Choosing The Right Engine Oil


Choosing the right engine oil can be quite difficult sometimes. Honestly, most engine oil these days can be just good enough for your motorcycle but what you actually need to pay attention is not the brand, but the standard and its classification.

In this article, I will focus more on motorcycle engine but generally, the principle applies to most of the engines. You should always refer to your manufacturer’s manual to see what is best for your engine. This write up is merely to provide basic guidelines in choosing the right engine oil.

Modern motorcycles usually have the same oil lubricating the engine and the wet clutch. For this purpose, most of the time the regular friction modified engine oils are not good enough. To make sure that the right oil is used motorcycle manufacturers usually require the oil to meet one of the JASO standards explained below.

The motor oils that meet the JASO T 903:2006 standard can be classified into four grades: JASO MA, JASO MA1, JASO MA2 and JASO MB. The classification is based on the results of the JASO T 904:2006 clutch system friction test.

In order for motor oil to meet any of the above mentioned JASO standards it must be at least one of the following quality levels:

  • API SG, SH, SJ, SL, SM
  • ILSAC GF-1, GF-2, GF-3
  • ACEA A1/B1, A3/B3, A3/B4, A5/B5, C2, C3

Furthermore, the motor oil’s Dynamic Friction Characteristic Index (DFI), Static Friction Characteristic Index (SFI) and Stop Time Index (STI) should be within the following limits according to the JASO 904:2006 friction test:

The JASO MA range is further divided into 2 distinct ranges – the JASO MA1 and JASO MA2 ranges – as follows:

If all three properties of a JASO MA oil fall within the limits specified as MA1 then the oil can be classified as a JASO MA1 oil.
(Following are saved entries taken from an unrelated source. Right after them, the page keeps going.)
-- ==== Sys2Proof/Machine/Gg.lean ====
section
/-! DEFINITION. The step family GG, steps 16 to 31 (R94): round function `F2(b, c, d) = (b & d) | (c & ~d)`.
Each micro-operation is the step of R91 at its own step index, which selects roles, message word, rotation and constant
(R55, R92, R99 to R101). A step has no phase check, writes no flag and cannot fault (R94). -/

namespace Sys2Proof.Machine

/-- GG.16 (R94). -/
def execGg16 (s : State) : Host.Outcome State Fault Refusal := .next (stepOp 16#6 s)

/-- GG.17 (R94). -/
def execGg17 (s : State) : Host.Outcome State Fault Refusal := .next (stepOp 17#6 s)

/-- GG.18 (R94). -/
def execGg18 (s : State) : Host.Outcome State Fault Refusal := .next (stepOp 18#6 s)

/-- GG.19 (R94). -/
def execGg19 (s : State) : Host.Outcome State Fault Refusal := .next (stepOp 19#6 s)

/-- GG.20 (R94). -/
def execGg20 (s : State) : Host.Outcome State Fault Refusal := .next (stepOp 20#6 s)

/-- GG.21 (R94). -/
def execGg21 (s : State) : Host.Outcome State Fault Refusal := .next (stepOp 21#6 s)

/-- GG.22 (R94). -/
def execGg22 (s : State) : Host.Outcome State Fault Refusal := .next (stepOp 22#6 s)

/-- GG.23 (R94). -/
def execGg23 (s : State) : Host.Outcome State Fault Refusal := .next (stepOp 23#6 s)

/-- GG.24 (R94). -/
def execGg24 (s : State) : Host.Outcome State Fault Refusal := .next (stepOp 24#6 s)

/-- GG.25 (R94). -/
def execGg25 (s : State) : Host.Outcome State Fault Refusal := .next (stepOp 25#6 s)

/-- GG.26 (R94). -/
def execGg26 (s : State) : Host.Outcome State Fault Refusal := .next (stepOp 26#6 s)

/-- GG.27 (R94). -/
def execGg27 (s : State) : Host.Outcome State Fault Refusal := .next (stepOp 27#6 s)

/-- GG.28 (R94). -/
def execGg28 (s : State) : Host.Outcome State Fault Refusal := .next (stepOp 28#6 s)

/-- GG.29 (R94). -/
def execGg29 (s : State) : Host.Outcome State Fault Refusal := .next (stepOp 29#6 s)

/-- GG.30 (R94). -/
def execGg30 (s : State) : Host.Outcome State Fault Refusal := .next (stepOp 30#6 s)

/-- GG.31 (R94). -/
def execGg31 (s : State) : Host.Outcome State Fault Refusal := .next (stepOp 31#6 s)

end Sys2Proof.Machine
end

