-- ==== Sys2Proof/Certificates/Slice0/Obligations.lean ====
section
/-! DEFINITION. The statements about the core, for the provers. Each docstring names the rule of spec/ it formalises. -/

open Sys2Proof Sys2Proof.Machine

/-! ### Encoding (30_encoding.md) -/

/-- Decode and encode agree on every instruction with every operand (30_encoding.md sections 2 to 4 and 7). -/
def Obligations.DecodeOfEncodeIsIdentity : Prop := ∀ i : Instr, decode (encode i) = .instr i

/-- Every command word and every step index has one meaning: what it decodes to encodes back to it. -/
def Obligations.EncodeOfDecodeIsIdentity : Prop := ∀ (c : Code) (i : Instr), decode c = .instr i → encode i = c

/-- R49: `Decode` is total, the words of each pattern decode to their command, 311 words decode to a command and every
other word is ILLEGAL. -/
def Obligations.DecodeIsTheTableOfCommands : Prop :=
  (decodeCommand 0x1000#16 = .instr .init ∧ decodeCommand 0x3000#16 = .instr .final ∧
    decodeCommand 0x7000#16 = .instr .rds ∧
    (∀ w, w &&& 0xFF00#16 = 0x2000#16 → decodeCommand w = .instr (.pushb (w.extractLsb' 0 8))) ∧
    (∀ w, w &&& 0xFFFC#16 = 0x4000#16 → decodeCommand w = .instr (.rdw (w.extractLsb' 0 2))) ∧
    (∀ w, w &&& 0xFFF0#16 = 0x5000#16 → decodeCommand w = .instr (.rdb (w.extractLsb' 0 4))) ∧
    (∀ w, w &&& 0xFFE0#16 = 0x6000#16 → decodeCommand w = .instr (.rdh (w.extractLsb' 0 5)))) ∧
  (∀ w, w ∉ commandWords → ∃ r, decodeCommand w = .illegal r) ∧
  (∀ w ∈ commandWords, ∃ i, decodeCommand w = .instr i) ∧
  commandWords.Nodup ∧ commandWords.length = 311 ∧ 65536 - commandWords.length = 65225

/-- R51: the ILLEGAL words are those with an unassigned opcode or a must-be-zero operand bit set, and executing one
outside FAULT takes ILLEGAL_CMD: no word is a hint or a no-operation. -/
def Obligations.IllegalWordsAreUnassignedOrOverlong : Prop :=
  (∀ w, (∃ r, decodeCommand w = .illegal r) ↔
    (formatOf (opcodeOf w) = none ∨
      ∃ f, formatOf (opcodeOf w) = some f ∧ w.extractLsb' 0 12 >>> f.operandWidth ≠ 0#12)) ∧
  (∀ w, opcodeOf w = 0#4 ∨ 8#4 ≤ opcodeOf w ↔ formatOf (opcodeOf w) = none) ∧
  (∀ w ∈ [0x0000#16, 0xFFFF#16, 0x1001#16, 0x2100#16, 0x4004#16, 0x5010#16, 0x6020#16, 0x7001#16],
    ∃ r, decodeCommand w = .illegal r) ∧
  (∀ (s : State) (w : BitVec 16) (rest : List PortEvent) (r : Reject),
    s.engine = none → s.phase ≠ .fault → s.port = .cmd w :: rest → decodeCommand w = .illegal r →
    step s = .next { s with
      port := rest
      resp := s.resp ++ (if readClass w then [0#32] else [])
      ecode := .illegalCmd
      phase := .fault })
If all its properties fall within the limits of MA2 then it can be classified as a JASO MA2 oil. If some properties fall within the MA1 subcategory but others in MA2 then the product is simply a JASO MA product.

Since my motorcycle is on a Wet Clutch, I should always use JASO MA, preferably MA2 standard.

Apart from JASO and SAE Grade, you should also pay attention to the engine oil API.

As per the image below, it is based on Car Engine oil but the API classification applies to a motorcycle as well.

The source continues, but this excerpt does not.